theorem execGateListActivation_only {M : Nat} {origin : State} (p : PortId) (s : State) (frame : Only M origin s) (inMask : 0x200800406 ||| M = M) : Ends M origin (execGateListActivation p s) := by
  refine Ends.step frame (G := 0x200800406) ?_ inMask
  unfold execGateListActivation
  repeat' first
    | with_reducible exact Only.refl _ _
    | with_reducible assumption
    | with_reducible apply Only.ite
    | with_reducible apply Only.foldl
    | with_reducible apply Only.fst_ite
    | with_reducible apply Only.snd_ite
    | with_reducible apply State.setEg_only
    | with_reducible apply State.setNat_only
    | with_reducible apply State.setBlob_only
    | with_reducible apply State.activateContracts_only
    | with_reducible apply Ends.next
    | with_reducible apply Ends.ite
    | decide
    | intro _ _
    | intro _
    | dsimp only
    | split

theorem execGateIntervalEnd_only {M : Nat} {origin : State} (p : PortId) (s : State) (frame : Only M origin s) (inMask : 0x400 ||| M = M) : Ends M origin (execGateIntervalEnd p s) := by
  refine Ends.step frame (G := 0x400) ?_ inMask
  unfold execGateIntervalEnd
  repeat' first
    | with_reducible exact Only.refl _ _
    | with_reducible assumption
    | with_reducible apply Only.ite
    | with_reducible apply Only.foldl
    | with_reducible apply Only.fst_ite
    | with_reducible apply Only.snd_ite
    | with_reducible apply State.setEg_only
    | with_reducible apply Ends.next
    | with_reducible apply Ends.ite
    | decide
    | intro _ _
    | intro _
    | dsimp only
    | split

theorem execQueueFlush_only {M : Nat} {origin : State} (p : PortId) (q : Fin 32) (s : State) (frame : Only M origin s) (inMask : 0x140000000000001802 ||| M = M) : Ends M origin (execQueueFlush p q s) := by
  refine Ends.step frame (G := 0x140000000000001802) ?_ inMask
  unfold execQueueFlush
  repeat' first
    | with_reducible exact Only.refl _ _
    | with_reducible assumption
    | with_reducible apply Only.ite
    | with_reducible apply Only.foldl
    | with_reducible apply Only.fst_ite
    | with_reducible apply Only.snd_ite
    | with_reducible apply State.setQueue_only
    | with_reducible apply State.flushQueue_only
    | with_reducible apply Ends.next
    | with_reducible apply Ends.ite
    | decide
    | intro _ _
    | intro _
    | dsimp only
    | split

theorem State.bankError_only {M : Nat} {origin : State} (s : State) (g bank : Nat) (frame : Only M origin s) (inMask : 0x140000000000001000 ||| M = M) : Only M origin (State.bankError s g bank) := by
  refine Only.step frame (G := 0x140000000000001000) ?_ inMask
  unfold State.bankError
  repeat' first
    | with_reducible exact Only.refl _ _
    | with_reducible assumption
    | with_reducible apply Only.ite
    | with_reducible apply Only.foldl
    | with_reducible apply Only.fst_ite
    | with_reducible apply Only.snd_ite
    | with_reducible apply State.setRegion_only
    | with_reducible apply State.raise_only
    | decide
    | intro _ _
    | intro _
    | dsimp only
    | split

theorem State.spoil_only {M : Nat} {origin : State} (s : State) (g : Nat) (h : HeldPlace) (frame : Only M origin s) (inMask : 0x3800 ||| M = M) : Only M origin (State.spoil s g h) := by
  refine Only.step frame (G := 0x3800) ?_ inMask
  unfold State.spoil
  repeat' first
    | with_reducible exact Only.refl _ _
    | with_reducible assumption
    | with_reducible apply Only.ite
    | with_reducible apply Only.foldl
    | with_reducible apply Only.fst_ite
    | with_reducible apply Only.snd_ite
    | with_reducible apply State.setRegion_only
    | with_reducible apply State.setRx_only
    | decide
    | intro _ _
    | intro _
    | dsimp only
    | split
    | with_reducible apply Only.upd_queues

theorem State.returnBank_only {M : Nat} {origin : State} (s : State) (g bank : Nat) (frame : Only M origin s) (inMask : 0x140000000000001002 ||| M = M) : Only M origin (State.returnBank s g bank) := by
  refine Only.step frame (G := 0x140000000000001002) ?_ inMask
  unfold State.returnBank
  repeat' first
    | with_reducible exact Only.refl _ _
    | with_reducible assumption
    | with_reducible apply Only.ite
    | with_reducible apply Only.foldl
    | with_reducible apply Only.fst_ite
    | with_reducible apply Only.snd_ite
    | with_reducible apply State.setNat_only
    | with_reducible apply State.setRegion_only
    | with_reducible apply State.judgePool_only
    | decide
    | intro _ _
    | intro _
    | dsimp only
    | split

theorem execBufferScrub_only {M : Nat} {origin : State} (g : RegionId) (bank : Fin 16) (held : Option HeldPlace) (finding : EccFinding) (s : State) (frame : Only M origin s) (inMask : 0x140000000000003802 ||| M = M) : Ends M origin (execBufferScrub g bank held finding s) := by
  refine Ends.step frame (G := 0x140000000000003802) ?_ inMask
  unfold execBufferScrub
  repeat' first
    | with_reducible exact Only.refl _ _
    | with_reducible assumption
    | with_reducible apply Only.ite
    | with_reducible apply Only.foldl
    | with_reducible apply Only.fst_ite
    | with_reducible apply Only.snd_ite
    | with_reducible apply State.returnBank_only
    | with_reducible apply State.inc64_only
    | with_reducible apply State.bankError_only
    | with_reducible apply State.spoil_only
    | with_reducible apply State.setRegion_only
    | with_reducible apply Ends.next
    | with_reducible apply Ends.ite
    | decide
    | intro _ _
    | intro _
    | dsimp only
    | split

end Sys2Proof.Machine
end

************

## Your task
Search the entries for the word "execQueueFlush", then gather every line that has it.

## The answer
theorem execQueueFlush_only {M : Nat} {origin : State} (p : PortId) (q : Fin 32) (s : State) (frame : Only M origin s) (inMask : 0x140000000000001802 ||| M = M) : Ends M origin (execQueueFlush p q s) := by
  unfold execQueueFlush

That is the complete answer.